Мы подружились, кажется, в тот же день, вместе выйдя и отправившись обедать в соседний ресторанчик. Не то чтобы его замечания у Мережковских меня поразили. Нет, нисколько. Но мне понравилась его трезвость среди других молодых людей, еженедельно по воскресеньям, от четырех до семи, механически становившихся безумцами, его сдержанность, даже его молчание, непохожее на сдачу. Зинаида Николаевна, человек на редкость проницательный в оценке людей, безошибочно схватывавший в них что-то на лету, сквозь хохот свой и демонстративную рассеянность как никто другой чувствовавший плоскость или убожество душ, как никто другой отзывавшийся на “музыку” их, на их беспокойство, как никто другой улавливавший притворство, Зинаида Николаевна, “единственная”, по правильному определению Блока, человек, написавший много такого, что можно было и не писать, сказавший много такого, что лучше было бы не говорить, но внутренне, за словами, человек какой-то ювелирной, хитрейшей выделки, человек, о котором едва ли имеют представление те, кто знает лишь по подписи “З. Н. Гиппиус”, а в особенности “Антона Крайнего”, – Зинаида Николаевна сказала мне при ближайшей встрече, будто нехотя:

– Да, в этом вашем чистюльке, конечно, что-то есть… И о Лермонтове он тогда сказал необыкновенно правильно!

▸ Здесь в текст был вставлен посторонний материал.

-- ==== Sys2Proof/Certificates/Slice0/Obligations.lean ====
section
/-! DEFINITION. The statements for the provers. Every command completes with a next state; `Settled u t` says that t follows the
state u, with the command's own effect, by the reactions of the part alone. -/

open Sys2Proof Sys2Proof.Machine

/-! ### The machine as a whole -/

/-- A step takes the command at the front of the queue and runs it with the queue's rest (95_what_each_step_holds.md: each step
whole and indivisible). -/
def Obligations.StepTakesTheFrontCommand : Prop :=
  ∀ (c : Instr) (rest : List Instr) (s : State), s.pending = c :: rest → step s = exec c { s with pending := rest }

/-- With no command waiting one millisecond passes (the model's choice, log 1); in reset the clock stands. -/
def Obligations.EmptyQueuePassesOneMillisecond : Prop :=
  (∀ s : State, s.pending = [] → s.phase = .running →
    ∃ t, step s = .next t ∧ t.clock = s.clock + 1 ∧ t.pending = expiries s ∧ t.run.state = s.run.state ∧ t.port = s.port
      ∧ t.outputs = s.outputs ∧ t.trips = { s.trips with kept := none } ∧ t.pins = s.pins ∧ t.profile = s.profile
      ∧ (∀ n, s.pos.sampleTimer = some (n + 1) → t.pos.sampleTimer = some n)
      ∧ (s.pos.sampleTimer = some 1 → .sampleTimerExpiry s.pins.counter ∈ t.pending))
  ∧ ∀ s : State, s.pending = [] → s.phase = .inReset → step s = .next s

/-- The state of a part in reset meets every invariant stated below. What stands in the fields in reset is the model's choice (log
6); only the safe outputs are the rule's (R189). -/
def Obligations.ResetMeetsEveryInvariant : Prop :=
  State.reset.Sound ∧ State.reset.tripSound ∧ State.reset.demandSound ∧ State.reset.referenceSound
  ∧ State.reset.attnSound ∧ State.reset.tripOutputsSound ∧ State.reset.brakesSound ∧ State.reset.safeOutputs
  ∧ State.reset.parkingSound ∧ State.reset.levelSound ∧ State.reset.restSound ∧ State.reset.referenceOutputSound
  ∧ State.reset.announcedSound ∧ State.reset.monitorSound ∧ State.reset.emergencySound ∧ State.reset.invalidRoleSafe

/-- The capacities of the queues and of the ring, the two lines not both DOWN, the origin set without the own slot, the hold set
empty in IDLE and TRIPPED, the stop list of at most 8 entries in run order with its TERMINAL last, and the consent view with entries at
the DRIVE for PRESENT records alone: every step keeps them (R22, R46, R56, R80, R81, R97, R144, R171, R185). -/
def Obligations.EveryStepKeepsTheStateSound : Prop :=
  ∀ s t : State, s.Sound → step s = .next t → t.Sound

/-- A station is in TRIPPED exactly while a trip is asserted, and every step keeps it so (R169, R171, R172). -/
def Obligations.TrippedExactlyWhileATripIsAsserted : Prop :=
  ∀ s t : State, s.tripSound → step s = .next t → t.tripSound

/-- The own demand is TRIP while the latch is set, and every step keeps it so (R140, R193). -/
def Obligations.DemandIsTripWhileTheLatchIsSet : Prop :=
  ∀ s t : State, s.demandSound → step s = .next t → t.demandSound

“Что-то” в нем действительно было. Что-то не вполне русское: жар, всегда ровный и не очень яркий, ум, не чувствующий разлада с сердцем, суховатая мечтательность, внимательная сдержанная верность. Верность. Пожалуй, именно это было самой существенной в нем чертой. Не было друга, насчет которого могло бы возникнуть меньше сомнений, – в пустяшном ли, шутливом разговоре, “за спиной”, когда все мы, по общей нашей слабости, говорим друг о друге Бог знает что, оставаясь при этом приятелями, в делах ли важных, которые влияют на ход жизни. Он был верен естественно, без всякого напряжения, как он был добр естественно, без всякой слезливости. Немножко “в футляре”, сказали бы о нем иные русские, склонные к постоянной “распашке”. Но я убежден, что ни жертва, ни подвиг не испугали бы его, почувствуй он их необходимость. В нем не было вспышек, но была постоянная, естественная готовность сделать все то, для чего другим нужны вспышки. Un grand honnête homme[64]: по-русски непереводимо. Но не могу вспомнить человека, в применении к которому слово “честный” приобретало бы смысл более ясный и даже глубокий.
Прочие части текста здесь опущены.